• _Work instruction_
Your output should be the lines of the entries below, exactly, from the first one through the line that holds "again; the mux".
Segment Start: Record set
/-- R376 to R382, R384, R399: a lost supply parks every port at the values of its strap, ends every context and empties the scratch memories, but for instruction memory; its return runs S5 to S7
again; the mux moves to B and back as R378 says and no state but its own changes; an A-loop that unlocks gates the array, an F-loop
or T-loop that unlocks is FATAL_ERROR; a transition ends at its clock; ARY_VOK lets a raise go on, and a raise without it for 50 µs
is given up; the requests of Table 17.4 are raised and withdrawn. The model’s own readings in it: log entries 6, 63, 64, 65 and 66. -/
def Obligations.SuppliesAndClocks : Prop :=
  ∀ (s : State), s.wrap.hold = false →
    (∀ mem, s.cfg.stage = 7 → (∀ h ∈ s.ev.held, ∀ i d, h.waitFor ≠ .tensor i d) → ∃ t, exec (.supplyLost mem) s = .next t ∧
      (mem = true → t.pwr.memPg = false) ∧ (mem = false → t.pwr.aryPg = false) ∧ t.pwr.gated = true ∧
      (∀ g b, t.valid g b = false) ∧ (∀ g (v : BitVec 128), t.bus g v = if s.parkStrap g then BitVec.allOnes 128 else 0) ∧
      (∀ i, (s.ctx i).state ≠ .free → (t.ctx i).state = .torn) ∧
      ∀ c, (t.core c).imem = (s.core c).imem ∧ (t.core c).bankOn = 0 ∧ ∀ m, ((t.core c).mem m) = []) ∧
    (s.cfg.done = true → (s.pwr.aryPg && s.pwr.memPg) = false → exec .supplyRestored s = .next { s with
      cfg := { s.cfg with done := false, scope := .soft, stage := 5, stageAt := s.clk.time }, pwr := { s.pwr with aryPg := true, memPg := true } }) ∧
    (s.pwr.onB = false → ∃ t, exec .ctlSwitchover s = .next t ∧ t.pwr = { s.pwr with bOk := true, bLowSaid := false, onB := true } ∧
      t.ctxs = s.ctxs ∧ t.cores = s.cores ∧ t.bel = s.bel ∧ t.clk = s.clk) ∧
    (s.pwr.onB = true → s.pwr.autoReturn = true → s.pwr.forceB = false → ∃ t, exec .ctlReturn s = .next t ∧ t.pwr = { s.pwr with onB := false } ∧
      t.ctxs = s.ctxs ∧ t.cores = s.cores ∧ t.bel = s.bel ∧ t.clk = s.clk) ∧
    ((s.pwr.onB = false ∨ s.pwr.autoReturn = false ∨ s.pwr.forceB = true) → exec .ctlReturn s = .next s) ∧
    (s.pwr.onB = false → ∃ t, exec .ctlBackupLow s = .next t ∧ t.pwr = { s.pwr with bOk := false, bLowSaid := true }) ∧
    (s.pwr.tlock = true → s.pwr.flock = true →
      (s.cfg.done = true → s.pwr.aryPg = true → s.pwr.memPg = true →
        (s.pwr.alock = true → s.pwr.trans = none → ∃ t, exec (.loopCheck .aLoop false) s = .next t ∧
          t.pwr = { s.pwr with alock := false, gated := true, relockAt := s.clk.time }) ∧
        (s.pwr.alock = false → s.pwr.gated = true → ∃ t, exec (.loopsLocked .aLoop) s = .next t ∧ t.pwr.alock = true ∧ t.pwr.aclk = s.pwr.aclk)) ∧
      (∃ t, exec (.loopCheck .fLoop false) s = .next t ∧ t.errs.fatal = true ∧ t.pwr.flock = false) ∧
      (∃ t, exec (.loopCheck .tLoop false) s = .next t ∧ t.errs.fatal = true ∧ t.pwr.tlock = false)) ∧
    (∀ l, exec (.loopCheck l true) s = .next s) ∧
    (∀ x, s.pwr.trans = some x →
      (x.waitVok = false → ∃ t, exec .clockTransitionEnd s = .next t ∧ t.pwr.aclk = x.target ∧ t.clk.time = max s.clk.time (x.since + 1000)) ∧
      (x.waitVok = true → exec .aryVok s = .next { s with
        pwr := { s.pwr with vok := true, gated := true, trans := some { x with waitVok := false, since := s.clk.time } } }) ∧
      (x.waitVok = true → s.clockTarget = s.pwr.goal → ∃ t, exec .vidTimeout s = .next t ∧ t.pwr = { s.pwr with trans := none, vid := x.oldVid } ∧
        t.clk.time = max s.clk.time (x.since + 50000))) ∧
    (∃ t, exec (.emergencyRequest .pin true) s = .next t ∧ t.pwr.emergPin = some (s.pwr.emergPin.getD s.pwr.emergReg)) ∧
    (∃ t, exec (.emergencyRequest .pin false) s = .next t ∧ t.pwr.emergPin = none) ∧
    (∀ raw, s.cfg.stage ≠ 0 →
      let n := hottest raw s.cfg.offsets
      ∃ t, exec (.thermalReading raw) s = .next t ∧ t.pwr.temp = n ∧ (105 ≤ n → t.pwr.emergTherm = true) ∧
        (s.pwr.tsoftReg ≤ n → t.pwr.soft = true ∧ t.pwr.softClk = s.pwr.softClkReg))

/-- R409: EXTEST, INTEST, CLAMP, SCAN and MBIST hold the block as in a cold reset, with no key, until PWRON_RST_N is pulsed: until then no
command but COLD_RESET, UPDATE_WR and MBIST_DONE changes anything. Under TEST_LOCK INTEST and SCAN select BYPASS, and a reserved code always
does. MBIST gives its 80 pass bits, with TEST_LOCK or without; IDCODE holds nothing. The model’s own readings in it:
log entries 67 and 84. -/
def Obligations.TestWrapperHolds : Prop :=
  ∀ (s : State), (
    (∀ u : WrUpdate,
      (1 ≤ u.code.toNat → u.code.toNat ≤ 5 → (s.fuse.testLock = true → u.code ≠ 2 ∧ u.code ≠ 4) →
        exec (.updateWr u) s = .next { State.reset with
          pending := s.pending, free := s.free, hostMem := s.hostMem, devMem := s.devMem, straps := s.straps
          fuse := { State.reset.fuse with testLock := s.fuse.testLock }
          wrap := { State.reset.wrap with wir := u.code, hold := true, cells := u.cells ++ s.wrap.cells } }) ∧
      ((u.code = 0 ∨ 7 ≤ u.code.toNat ∨ (s.fuse.testLock = true ∧ (u.code = 2 ∨ u.code = 4))) →
        exec (.updateWr u) s = .next { s with wrap := { s.wrap with wir := 0, cells := u.cells ++ s.wrap.cells } }) ∧
      (u.code = 6 → exec (.updateWr u) s = .next { s with wrap := { s.wrap with wir := 6, cells := u.cells ++ s.wrap.cells } })) ∧
    (s.wrap.hold = true → ∀ i : Instr, (∀ st, i ≠ .coldReset st) → (∀ u, i ≠ .updateWr u) → (∀ res, i ≠ .mbistDone res) →
      exec i s = .next s) ∧
    (s.wrap.hold = true → ∀ st, ∃ t, exec (.coldReset st) s = .next t ∧ t.wrap.hold = false) ∧
    (∀ res, s.wrap.hold = true → s.wrap.wir = 5 → exec (.mbistDone res) s = .next { s with wrap := { s.wrap with mbist := res } }) ∧
    (∀ res, (s.wrap.hold = false ∨ s.wrap.wir ≠ 5) → exec (.mbistDone res) s = .next s))

/-! ### Memory ports and the trace port (chapters 16 and 18) -/

/-- R310, R336, R400 to R404: a beat of the host port is what host memory reads there; a clean beat of a memory port is what device memory
reads there, and an uncorrectable word of a context's read tears the context down; a translation fault of the supervisor halts
the admin ring. An acknowledgement ends its write: the last write of a slice whose instances are all retired makes it complete, and one that
no write carries changes nothing. While the block is stopped-now it releases nothing, and no write that waits is sent (Table 16.1). The model’s own readings
in it: log entries 3, 4, 54 and 68. -/
def Obligations.MemoryPortTraffic : Prop :=
  ∀ (s : State), s.wrap.hold = false →
    (∀ b : Beat, s.cfg.stage ≠ 0 →
      (b.err = 0 → b.port = 16 → exec (.memReadBeat b) s = .next { s with
        hostMem := s.hostMem.writeBytes b.addr.toNat (b.data.flatMap fun d => leBytes 16 d.toNat) }) ∧
      (b.err = 0 → b.port ≠ 16 → (∀ x ∈ b.data.zip b.chk, eccDecode (beatWord x.1 x.2) = .clean) → b.chk.length = b.data.length →
        ∃ t, exec (.memReadBeat b) s = .next t ∧ t.devMem = s.devMem.writeBytes b.addr.toNat (b.data.flatMap fun d => leBytes 16 d.toNat)) ∧
      (∀ i, b.err = 0 → b.port ≠ 16 → b.who = .ctx i → ((s.ctx i).state = .opened ∨ (s.ctx i).state = .loaded) →
        (∃ x ∈ b.data.zip b.chk, eccDecode (beatWord x.1 x.2) = .uncorrectable) →
        ∃ t, exec (.memReadBeat b) s = .next t ∧ (t.ctx i).state = .torn ∧ (t.ctx i).outcome = some (3, 0x5005)) ∧
      (b.err = 1 → b.who = .supervisor → ∃ t, exec (.memReadBeat b) s = .next t ∧ t.hst.halt = true)) ∧
    (∀ p tag err, (∀ w ∈ s.outst, ¬ (w.port = p ∧ w.tag = tag)) → exec (.memWriteAck p tag err) s = .next s) ∧
    (∀ p tag w i c n, (s.outst.find? fun w => w.port == p && w.tag == tag && !w.waits) = some w → w.owner = .slice i c n →
      s.pwr.lost = false →
      (s.dbg.stopped = true → exec (.memWriteAck p tag 0) s = .next { s with outst := s.outst.erase w }) ∧
      ((∀ y ∈ s.outst, y.waits = false) → sendWaiting s.clk.cycle [] (s.outst.erase w) = s.outst.erase w) ∧
      (∀ l im, s.dbg.stopped = false → (s.ctx i).slice = some l → (s.ctx i).image = some im → l.complete = false → (s.ctx i).held = none →
        (s.ctx i).group.linked = false → im.tasks ≤ l.retired + l.skipped → (∀ y ∈ s.outst.erase w, ∀ c n, y.owner ≠ .slice i c n) →
        ∃ t l', exec (.memWriteAck p tag 0) s = .next t ∧ (t.ctx i).slice = some l' ∧ l'.complete = true ∧ l'.retired = l.retired))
Segment End: Record set
• _Result for this exercise_
/-- R376 to R382, R384, R399: a lost supply parks every port at the values of its strap, ends every context and empties the scratch memories, but for instruction memory; its return runs S5 to S7
again; the mux moves to B and back as R378 says and no state but its own changes; an A-loop that unlocks gates the array, an F-loop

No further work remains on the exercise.